The friability test, according to the Brazilian Pharmacopoeia, is applied only to uncoated tablets, and a loss of less than 1.5% of their weight are acceptable, while those that are chipped or that separate into layers are not considered (Brasil, 2019). Thus, none of the tablets evaluated at the end of the test was cracked or broken, however, two tablets (Reference) broke when removed from the blister, and were discarded from the tests. Therefore, none showed a loss of 1.5%, a limit established by the Brazilian Pharmacopoeia, 6th Edition (Brasil, 2019).
In the disintegration test, the time required for the tablets to completely disintegrate is evaluated. This test seeks to reproduce, in vitro, the release of the active ingredient from the tablets that occurs in the gastrointestinal medium and needs to disintegrate into small particles, increasing the contact surface with the medium and facilitating its absorption by the body, which is directly linked to the bioavailability and therapeutic action of the drug (Pereira et al. 2020).

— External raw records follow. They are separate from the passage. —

@[simp] theorem State.setPeer_frame (s : State) (h : Half) (p : Nat) (x : PeerContext) :
    (s.setPeer h p x).pending = s.pending ∧ (s.setPeer h p x).out = s.out ∧ (s.setPeer h p x).free = s.free ∧ (s.setPeer h p x).now = s.now
    ∧ (s.setPeer h p x).cmem = s.cmem ∧ (s.setPeer h p x).lastWrite = s.lastWrite ∧ (s.setPeer h p x).power = s.power
    ∧ (s.setPeer h p x).flash = s.flash ∧ (s.setPeer h p x).hub = s.hub ∧ (s.setPeer h p x).stewards = s.stewards
    ∧ (s.setPeer h p x).halfFenced = s.halfFenced ∧ (s.setPeer h p x).bridgeUp = s.bridgeUp ∧ (s.setPeer h p x).moving = s.moving
    ∧ (s.setPeer h p x).stopped = s.stopped ∧ (s.setPeer h p x).rings = s.rings ∧ (s.setPeer h p x).accounts = s.accounts
    ∧ (s.setPeer h p x).tensors = s.tensors ∧ (s.setPeer h p x).tallies = s.tallies ∧ (s.setPeer h p x).images = s.images
    ∧ (s.setPeer h p x).items = s.items ∧ (s.setPeer h p x).nextItem = s.nextItem ∧ (s.setPeer h p x).heldWaits = s.heldWaits
    ∧ (s.setPeer h p x).islands = s.islands ∧ (s.setPeer h p x).decks = s.decks ∧ (s.setPeer h p x).aabs = s.aabs ∧ (s.setPeer h p x).dtbs = s.dtbs
    ∧ (s.setPeer h p x).tellers = s.tellers ∧ (s.setPeer h p x).banks = s.banks ∧ (s.setPeer h p x).hbmStacks = s.hbmStacks
    ∧ (s.setPeer h p x).tickets = s.tickets ∧ (s.setPeer h p x).offers = s.offers ∧ (s.setPeer h p x).lostPeers = s.lostPeers
    ∧ (s.setPeer h p x).ports = s.ports ∧ (s.setPeer h p x).pools = s.pools ∧ (s.setPeer h p x).grants = s.grants
    ∧ (s.setPeer h p x).recovering = s.recovering ∧ (s.setPeer h p x).recoveryQueue = s.recoveryQueue ∧ (s.setPeer h p x).links = s.links
    ∧ (s.setPeer h p x).mail = s.mail ∧ (s.setPeer h p x).rates = s.rates ∧ (s.setPeer h p x).dumps = s.dumps
    ∧ (s.setPeer h p x).dumpCount = s.dumpCount ∧ (s.setPeer h p x).dumpDue = s.dumpDue ∧ (s.setPeer h p x).telemetry = s.telemetry
    ∧ (s.setPeer h p x).i3c = s.i3c := by
  repeat' constructor
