theorem touches_serveWith {ps : List Part} {s0 t : State} (h : Touches ps s0 t) (f : State → PortRequest → State) (hf : ∀ u q, Touches ps s0 u → Touches ps s0 (f u q))
    (served : Option PortRequest) : Touches ps s0 (serveWith f served t) := by
  unfold serveWith
  split
  · exact hf _ _ h
  · exact h

@[simp] theorem touches_bankCycle {ps : List Part} {s0 s : State} (hk : Touches ps s0 s) (h_out : Part.out ∈ ps) (h_free : Part.free ∈ ps) (h_cmem : Part.cmem ∈ ps) (h_lastWrite : Part.lastWrite ∈ ps) (h_rings : Part.rings ∈ ps) (h_accounts : Part.accounts ∈ ps) (h_tensors : Part.tensors ∈ ps) (h_tallies : Part.tallies ∈ ps) (h_items : Part.items ∈ ps) (h_heldWaits : Part.heldWaits ∈ ps) (h_islands : Part.islands ∈ ps) (h_decks : Part.decks ∈ ps) (h_aabs : Part.aabs ∈ ps) (h_dtbs : Part.dtbs ∈ ps) (h_tellers : Part.tellers ∈ ps) (h_banks : Part.banks ∈ ps) (h_tickets : Part.tickets ∈ ps) (h_peers : Part.peers ∈ ps) (h_dumpDue : Part.dumpDue ∈ ps) (b : Nat) (reads writes : List PortRequest) : Touches ps s0 (bankCycle b reads writes s) := by
  unfold bankCycle
  dsimp only
  refine touches_serveWith (touches_serveWith ?_ _ (fun u q hu => touches_State_serveWrite hu (by assumption) (by assumption) _ _) _) _ (fun u q hu => touches_State_serveRead hu (by assumption) (by assumption) (by assumption) (by assumption) (by assumption) (by assumption) (by assumption) (by assumption) (by assumption) (by assumption) (by assumption) (by assumption) (by assumption) (by assumption) (by assumption) (by assumption) (by assumption) (by assumption) (by assumption) _ _) _
  simp +contextual (maxDischargeDepth := 60) [*]

@[simp] theorem touches_State_queueTail {ps : List Part} {s0 s : State} (hk : Touches ps s0 s) (h_banks : Part.banks ∈ ps) (b : Nat) (r : PortRequest) : Touches ps s0 (State.queueTail s b r) := by
  unfold State.queueTail
  first
  | simp +contextual (maxDischargeDepth := 60) [*]; done
  | ((try dsimp only); (repeat' split) <;> simp +contextual (maxDischargeDepth := 60) [*])

@[simp] theorem touches_bankTurn {ps : List Part} {s0 s : State} (hk : Touches ps s0 s) (h_out : Part.out ∈ ps) (h_free : Part.free ∈ ps) (h_cmem : Part.cmem ∈ ps) (h_lastWrite : Part.lastWrite ∈ ps) (h_rings : Part.rings ∈ ps) (h_accounts : Part.accounts ∈ ps) (h_tensors : Part.tensors ∈ ps) (h_tallies : Part.tallies ∈ ps) (h_items : Part.items ∈ ps) (h_heldWaits : Part.heldWaits ∈ ps) (h_islands : Part.islands ∈ ps) (h_decks : Part.decks ∈ ps) (h_aabs : Part.aabs ∈ ps) (h_dtbs : Part.dtbs ∈ ps) (h_tellers : Part.tellers ∈ ps) (h_banks : Part.banks ∈ ps) (h_tickets : Part.tickets ∈ ps) (h_peers : Part.peers ∈ ps) (h_dumpDue : Part.dumpDue ∈ ps) (b : Nat) (reads writes : List PortRequest) : Touches ps s0 (bankTurn b reads writes s) := by
  unfold bankTurn
  first
  | simp +contextual (maxDischargeDepth := 60) [*]; done
  | ((try dsimp only); (repeat' split) <;> simp +contextual (maxDischargeDepth := 60) [*])

@[simp] theorem touches_bankRead {ps : List Part} {s0 s : State} (hk : Touches ps s0 s) (h_out : Part.out ∈ ps) (h_free : Part.free ∈ ps) (h_cmem : Part.cmem ∈ ps) (h_lastWrite : Part.lastWrite ∈ ps) (h_flash : Part.flash ∈ ps) (h_rings : Part.rings ∈ ps) (h_accounts : Part.accounts ∈ ps) (h_tensors : Part.tensors ∈ ps) (h_tallies : Part.tallies ∈ ps) (h_items : Part.items ∈ ps) (h_heldWaits : Part.heldWaits ∈ ps) (h_islands : Part.islands ∈ ps) (h_decks : Part.decks ∈ ps) (h_aabs : Part.aabs ∈ ps) (h_dtbs : Part.dtbs ∈ ps) (h_tellers : Part.tellers ∈ ps) (h_banks : Part.banks ∈ ps) (h_tickets : Part.tickets ∈ ps) (h_peers : Part.peers ∈ ps) (h_recovering : Part.recovering ∈ ps) (h_recoveryQueue : Part.recoveryQueue ∈ ps) (h_dumpDue : Part.dumpDue ∈ ps) (b : Nat) (r : PortRequest) (upsets : List Upset) (check : BlockCheck) : Touches ps s0 (bankRead b r upsets check s) := by
  unfold bankRead
  first
  | simp +contextual (maxDischargeDepth := 60) [*]; done
  | ((try dsimp only); (repeat' split) <;> simp +contextual (maxDischargeDepth := 60) [*])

Low quality medicines can result in treatment failure, which justifies the need for continuous evaluation of the effectiveness of medicines that circulate in the market, having main importance with the therapy used in the treatment of chronic diseases, such as diabetes, for which daily therapy long term is mandatory. According to Johnston and Holt (2014), the quality of medicines is not only commercial, but also legal, ethical and moral, because when there are failures to comply with quality specifications considered essential, there can be implications, such as lack of clinical response and, consequently, the loss of trust in the health system and in the regulatory authority (Abebe et al. 2020).

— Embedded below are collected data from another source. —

@[simp] theorem keeps_State_undefineTensor {s0 s : State} (hk : Keeps s0 s) (h : Nat) : Keeps s0 (State.undefineTensor s h) := by
  unfold State.undefineTensor
  first
  | simp +contextual (maxDischargeDepth := 60) [hk]; done
  | ((try dsimp only); (repeat' split) <;> simp +contextual (maxDischargeDepth := 60) [*])

@[simp] theorem keeps_State_undefineOutputs {s0 s : State} (hk : Keeps s0 s) (w : Nat) : Keeps s0 (State.undefineOutputs s w) := by
  unfold State.undefineOutputs
  first
  | simp +contextual (maxDischargeDepth := 60) [hk]; done
  | ((try dsimp only); (repeat' split) <;> simp +contextual (maxDischargeDepth := 60) [*])

@[simp] theorem keeps_State_kernelOutput {s0 s : State} (hk : Keeps s0 s) (x : Item) (digest k : Nat) (mine : Nat → Bool) : Keeps s0 (State.kernelOutput s x digest k mine).1 := by
  unfold State.kernelOutput
  first
  | simp +contextual (maxDischargeDepth := 60) [hk]; done
  | ((try dsimp only); (repeat' split) <;> simp +contextual (maxDischargeDepth := 60) [*])

@[simp] theorem keeps_State_kernelOutputs {s0 s : State} (hk : Keeps s0 s) (x : Item) (digest : Nat) (g : Image) : Keeps s0 (State.kernelOutputs s x digest g).1 := by
  unfold State.kernelOutputs
  refine keeps_foldl_fst _ _ ?_ hk
  intro q a hq
  split <;> simp +contextual (maxDischargeDepth := 60) [hq]

@[simp] theorem keeps_State_unitOutputs {s0 s : State} (hk : Keeps s0 s) (x : Item) (digest unit : Nat) (g : Image) : Keeps s0 (State.unitOutputs s x digest unit g).1 := by
  unfold State.unitOutputs
  refine keeps_foldl_fst _ _ ?_ hk
  intro q a hq
  split <;> simp +contextual (maxDischargeDepth := 60) [hq]

@[simp] theorem keeps_State_landUpdate {s0 s : State} (hk : Keeps s0 s) (x : Item) : Keeps s0 (State.landUpdate s x) := by
  unfold State.landUpdate
  first
  | simp +contextual (maxDischargeDepth := 60) [hk]; done
  | ((try dsimp only); (repeat' split) <;> simp +contextual (maxDischargeDepth := 60) [*])

@[simp] theorem keeps_State_wake {s0 s : State} (hk : Keeps s0 s) (p : Waiter × Nat) : Keeps s0 (State.wake s p) := by
  unfold State.wake
  first
  | simp +contextual (maxDischargeDepth := 60) [hk]; done
  | ((try dsimp only); (repeat' split) <;> simp +contextual (maxDischargeDepth := 60) [*])

@[simp] theorem keeps_State_settleTally {s0 s : State} (hk : Keeps s0 s) (h : Nat) (t : Tally) : Keeps s0 (State.settleTally s h t) := by
  unfold State.settleTally
  first
  | simp +contextual (maxDischargeDepth := 60) [hk]; done
  | ((try dsimp only); (repeat' split) <;> simp +contextual (maxDischargeDepth := 60) [*])

@[simp] theorem keeps_State_tallyFault {s0 s : State} (hk : Keeps s0 s) (h code item : Nat) : Keeps s0 (State.tallyFault s h code item) := by
  unfold State.tallyFault
  first
  | simp +contextual (maxDischargeDepth := 60) [hk]; done
  | ((try dsimp only); (repeat' split) <;> simp +contextual (maxDischargeDepth := 60) [*])

@[simp] theorem keeps_State_signalTally {s0 s : State} (hk : Keeps s0 s) (h n source item : Nat) : Keeps s0 (State.signalTally s h n source item).1 := by
  unfold State.signalTally
  first
  | simp +contextual (maxDischargeDepth := 60) [hk]; done
  | ((try dsimp only); (repeat' split) <;> simp +contextual (maxDischargeDepth := 60) [*])

@[simp] theorem keeps_State_takeTally {s0 s : State} (hk : Keeps s0 s) (h m item : Nat) : Keeps s0 (State.takeTally s h m item).1 := by
  unfold State.takeTally
  first
  | simp +contextual (maxDischargeDepth := 60) [hk]; done
  | ((try dsimp only); (repeat' split) <;> simp +contextual (maxDischargeDepth := 60) [*])

@[simp] theorem keeps_State_waitTally {s0 s : State} (hk : Keeps s0 s) (h : Nat) (w : Waiter) : Keeps s0 (State.waitTally s h w) := by
  unfold State.waitTally
  first
  | simp +contextual (maxDischargeDepth := 60) [hk]; done
  | ((try dsimp only); (repeat' split) <;> simp +contextual (maxDischargeDepth := 60) [*])

@[simp] theorem keeps_State_leaveQueue {s0 s : State} (hk : Keeps s0 s) (h item : Nat) : Keeps s0 (State.leaveQueue s h item) := by
  unfold State.leaveQueue
  first
  | simp +contextual (maxDischargeDepth := 60) [hk]; done
  | ((try dsimp only); (repeat' split) <;> simp +contextual (maxDischargeDepth := 60) [*])

@[simp] theorem keeps_State_leaveQueues {s0 s : State} (hk : Keeps s0 s) (x : Item) (item : Nat) : Keeps s0 (State.leaveQueues s x item) := by
  unfold State.leaveQueues
  first
  | simp +contextual (maxDischargeDepth := 60) [hk]; done
  | ((try dsimp only); (repeat' split) <;> simp +contextual (maxDischargeDepth := 60) [*])

@[simp] theorem keeps_State_transmit {s0 s : State} (hk : Keeps s0 s) (port : Nat) (f : VfFrame) : Keeps s0 (State.transmit s port f) := by
  unfold State.transmit
  first
  | simp +contextual (maxDischargeDepth := 60) [hk]; done
  | ((try dsimp only); (repeat' split) <;> simp +contextual (maxDischargeDepth := 60) [*])
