-- ==== Sys2Proof/Laws/PerInstr.lean ====
section
/-! SUPPORT. One lemma for each constructor of Instr: the parts a command may change never hold the queue of waiting commands,
which only step takes from. -/

namespace Sys2Proof.Laws.Row

open Sys2Proof Sys2Proof.Machine

/-- The command's list of parts leaves the queue out. -/
def Statement (i : Instr) : Prop := i.reach.contains Part.pending = false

According to the studies by Nogueira et al. (2020), clinical and educational interventions related to pharmaceutical care have a significant impact on the type 2 diabetes mellitus control. Therefore, according to all the results obtained with the glibenclamide tablets tested, except the determination of average weight, there was no significant difference between the reference, generic and similar drugs, and all of them presented acceptable values for Brazilian legislation, which also corroborates the studies carried out by Magalhães et al. (2021), which resulted in similar values in relation to the Reference and Similar Glibenclamide tablets, which presented, respectively, the average weight of 0.159g and 0.100g, friability of 0.37% and 0.59%, and disintegration time of 34 seconds and 57 seconds.
6. Conclusion
In this study, it was possible to evaluate the quality of Glibenclamide tablets, through tests of average weight, friability and drug disintegration. Thus, the results of all analyzed samples were similar to the reference product and, thus, they were within the standard established by the Brazilian Pharmacopoeia, 6th edition, with the exception of two tablets of the reference drug that broke when removed from the blister, and were discarded.
Thus, the research carried out demonstrates the importance of quality control tests, as they guarantee the effectiveness and safety of medicines and it is ideal for the tablets to present the parameters determined by the literature to guarantee better results in the health and quality of life of the patient, in addition to improve the treatment adherence for type 2 diabetes mellitus. Therefore, this study ensures that the analyzed generic and similar drugs can be used interchangeably in clinical practice.